"Syscalls are expensive" is one of those things everyone repeats and almost nobody has a number for. I got tired of waving my hands, so I measured one.
The trick is to pick a syscall that does almost nothing in the kernel, so what you're timing is the crossing itself rather than the work. getppid() is the classic choice. It just reads a field. Glibc doesn't cache it, so every call really does enter the kernel.
#include <unistd.h>
#include <stdio.h>
#include <time.h>
int main(void) {
long n = 50000000;
struct timespec a, b;
clock_gettime(CLOCK_MONOTONIC, &a);
for (long i = 0; i < n; i++) getppid();
clock_gettime(CLOCK_MONOTONIC, &b);
double ns = (b.tv_sec - a.tv_sec) * 1e9 + (b.tv_nsec - a.tv_nsec);
printf("%.1f ns/call\n", ns / n);
return 0;
}
On a fairly ordinary x86-64 Linux box this came out around 80ns per call for me. Your number will differ: CPU, kernel version, and whether spectre-style mitigations are in play all move it, though that last lot is mostly a story for the next couple of years rather than today.
So what does 80ns mean? On its own, nothing. It's a rounding error next to a disk read or a network round trip. The trouble is hot loops. If you're making a syscall per byte instead of per buffer, that 80ns gets multiplied by something with a lot of zeroes, and suddenly a third of your wall-clock time is spent crossing into the kernel and back for no good reason.
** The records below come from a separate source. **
/-- A write of AXS.CFG[n].EN, after the other fields (Table: AXS registers). -/
def axisEnable (s : State) (n : Nat) (en : Bool) : State :=
  if !en then
    if !axisOn s n then s
    else
      let moving : Bool := axisState s n == 2
      let s := setAxis s n { axisOf s n with v := 0, a := 0, brake := none }
      let s := setF (setF s AXS.CFG_EN 0 n) AXS.STAT_STATE 0 n
      let s := showAxis (if moving then setF s AXS.STAT_UNCERTAIN 1 n else s) n
      endMove s n 0x27
  else if axisOn s n then s
  else if (flag s AXS.CFG_OUT n && decide (8 ≤ n)) || (decide (n < 8) && getF s AXS.STCFG_TBL n == 3) then s
  else
    let s := setF (setF s AXS.CFG_EN 1 n) AXS.STAT_STATE 1 n
    if isStepper s n then setF s AXS.STSTAT_IRUN (getF s AXS.STCUR_IRUN_MAX n) n else s

/-! The profile generator (R387). -/

/-- Units of time of a stop: 2^-48 s. -/
def timeUnit : Nat := 2 ^ 48

/-- A stop from `v` ≥ 0 and `a` along it: the acceleration that brings v and a to 0 together, how far a must move to it, v at
its two ends, the distances of the first two parts and of the whole, and the times of its three parts. -/
structure StopPath where
  peak : Nat
  n : Nat
  v1 : Int
  v2 : Int
  d1 : Int
  dist : Int
  t1 : Nat
  t2 : Nat
  t3 : Nat

/-- The stop that drives a at JMAX to the value that brings v and a to 0 together, at most DMAX; none where a already brakes
harder than that. -/
def stopPath (v : Nat) (a : Int) (dmax jmax : Nat) : Option StopPath :=
  let j := Nat.max 1 jmax
  let d := 65536 * Nat.max 1 dmax
  let peak := Nat.min d (isqrt (j * v * 65536 + (a * a).toNat / 2))
  if a + peak < 0 then none
  else
    let n := (a + peak).toNat
    let v1 : Int := v + floorDiv (a * n) (65536 * j) - (n * n / (2 ^ 17 * j) : Nat)
    let v2 : Int := (peak * peak / (2 ^ 17 * j) : Nat)
    let d1 : Int := (v * n / (65536 * j) : Nat) + floorDiv (a * n * n) (2 ^ 33 * j * j) - (n * n * n / (6 * 2 ^ 32 * j * j) : Nat)
    let d2 : Int := if v2 < v1 then floorDiv (v1 * v1 - v2 * v2) (2 * d) else 0
    let d3 : Int := (peak * peak * peak / (6 * 2 ^ 32 * j * j) : Nat)
    some ⟨peak, n, v1, v2, d1, d1 + d2 + d3, n * timeUnit / (65536 * j),
      if v2 < v1 then ((v1 - v2) * timeUnit / d).toNat else 0, peak * timeUnit / (65536 * j)⟩

/-- stop_dist(v, a) (R387). -/
def stopDist (v : Nat) (a : Int) (dmax jmax : Nat) : Nat :=
  match stopPath v a dmax jmax with
  | some p => p.dist.toNat
  | none => 0

/-- Where a stop is after `k` samples: distance, v, a, and whether it has ended. -/
def stopAt (v : Nat) (a : Int) (jmax : Nat) (p : StopPath) (k : Nat) : Int × Int × Int × Bool :=
  let j := 65536 * Nat.max 1 jmax
  let t := k * timeUnit / 50000
  if t < p.t1 then
    ((v * t / timeUnit : Nat) + floorDiv (a * t * t) (2 * timeUnit * timeUnit) - (j * t * t * t / (6 * timeUnit * timeUnit * timeUnit) : Nat),
     v + floorDiv (a * t) timeUnit - (j * t * t / (2 * timeUnit * timeUnit) : Nat), a - (j * t / timeUnit : Nat), false)
  else if t < p.t1 + p.t2 then
    let u := t - p.t1
    (p.d1 + floorDiv (p.v1 * u) timeUnit - (p.peak * u * u / (2 * timeUnit * timeUnit) : Nat),
     p.v1 - (p.peak * u / timeUnit : Nat), -(p.peak : Int), false)
  else if t < p.t1 + p.t2 + p.t3 then
    let r := p.t1 + p.t2 + p.t3 - t
    (p.dist - (j * r * r * r / (6 * timeUnit * timeUnit * timeUnit) : Nat), (j * r * r / (2 * timeUnit * timeUnit) : Nat),
     -((j * r / timeUnit : Nat) : Int), false)
  else (p.dist, 0, 0, true)

/-- Rounds a quotient to nearest. -/
def roundDiv (a : Int) (d : Nat) : Int := floorDiv (a + (d / 2 : Nat)) d

/-- The direction of motion: of v, or of a at rest. -/
def Axis.dir (a : Axis) : Int := if a.v ≠ 0 then Int.sign a.v else Int.sign a.a

/-- A sample of the stop in progress: it ends at its target. -/
def brakeSample (a : Axis) (b : Brake) : Axis × Bool :=
  let k := b.samples + 1
  let g := if b.v ≠ 0 then Int.sign b.v else Int.sign b.a
  match stopPath b.v.natAbs (b.a * g) a.dmax a.jmax with
  | none => ({ a with brake := none }, false)
  | some p =>
    let r := stopAt b.v.natAbs (b.a * g) a.jmax p k
    ({ a with x := b.x + g * floorDiv (r.1 * b.e.natAbs) (Nat.max 1 p.dist.toNat), v := g * r.2.1, a := g * r.2.2.1,
              brake := some { b with samples := k } }, r.2.2.2)

/-- A sample of the rule of R387, which chooses j. -/
def ruleSample (a : Axis) (s : Nat) : Axis × Bool :=
  let e := a.target - a.x
  let top : Int := a.vmax * 65536
  let j : Int := a.jmax * 65536
  let goal : Int :=
    if a.v ≠ 0 ∧ (Int.sign a.v ≠ Int.sign e ∨ e.natAbs ≤ s) then -Int.sign a.v * (a.dmax * 65536)
    else if top < a.v.natAbs then -Int.sign a.v * (a.dmax * 65536)
    else if a.v ≠ 0 ∧ top ≤ (a.v + floorDiv (a.a * a.a.natAbs) (2 * Nat.max 1 a.jmax * 65536)).natAbs then 0
    else Int.sign e * (a.amax * 65536)
  let jerk := clampInt (-j) j ((goal - a.a) * 50000)
  let a' := a.a + roundDiv jerk 50000
  let v' := a.v + roundDiv (a.a + a') 100000
  let x' := a.x + roundDiv (a.v + v') 100000
  ({ a with x := x', v := v', a := a', near := decide (¬(a.v ≠ 0 ∧ Int.sign a.v ≠ Int.sign e)) && decide (s < e.natAbs) },
   decide ((a.target - x').natAbs < 65536) && decide (v'.natAbs * 2500000000 ≤ a.jmax * 65536))

/-- One profile sample, and whether the move has ended. Once the stop reaches the target, it is followed to its end. -/
def profileSample (a : Axis) : Axis × Bool :=
  match a.brake with
  | some b => brakeSample a b
  | none =>
    let e := a.target - a.x
    let g := Int.sign a.v
    let path := stopPath a.v.natAbs (a.a * g) a.dmax a.jmax
    let s := match path with | some p => p.dist.toNat | none => 0
    if a.v ≠ 0 ∧ g = Int.sign e ∧ e.natAbs ≤ s ∧ a.near ∧ path.isSome then brakeSample a ⟨a.x, e, a.v, a.a, 0⟩
    else ruleSample a s

/-! Moves (R240, R386 to R390). -/

/-- The highest VMAX an axis's STEP output carries (R394). -/
def stepVmax (s : State) (n : Nat) : Nat :=
  100000000 / Nat.max 1 (getF s AXS.PULSE_PW n) * 2 ^ Nat.min 8 (getF s AXS.CFG_SHIFT n)

/-- Takes the four limits of a descriptor; VMAX is lowered to what STEP carries, which sets VCLAMP (R394). -/
def takeLimits (s : State) (n : Nat) (d : List Byte) : State :=
  let v := field d 8 4
  let low : Bool := !flag s AXS.CFG_OUT n && decide (stepVmax s n < v)
  let s := if low then setF s AXS.STAT_VCLAMP 1 n else s
  setAxis s n { axisOf s n with vmax := if low then stepVmax s n else v, amax := field d 12 4, dmax := field d 16 4,
                                jmax := field d 20 4, near := false, brake := none }

/-- A moving axis decelerates to rest under its limits; an operation may end with it (R240). -/
def brakeNow (s : State) (n : Nat) (op : Option Nat) : State :=
  let a := axisOf s n
  let g := a.dir
  let a := if (stopPath a.v.natAbs (a.a * g) a.dmax a.jmax).isSome then a
    else { a with a := -g * isqrt (2 * Nat.max 1 a.jmax * 65536 * a.v.natAbs) }
  let e := g * stopDist a.v.natAbs (a.a * g) a.dmax a.jmax
  showAxis (setAxis s n { a with target := a.x + e, brake := some ⟨a.x, e, a.v, a.a, 0⟩, op := op, limited := false, passed := false }) n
That's the actual lesson, and it's older than I am: batch your I/O. Read into a big buffer and parse from memory. Write through a buffered writer and flush deliberately. The point of measuring the syscall wasn't to optimise the syscall, it was to give myself a concrete sense of when a syscall in a loop has stopped being free and started being the bill.
If you take one thing away, make it this: don't trust the folklore, and don't trust me either. Run the loop on your own hardware. The number is cheap to get and it'll stop you arguing about it in code review.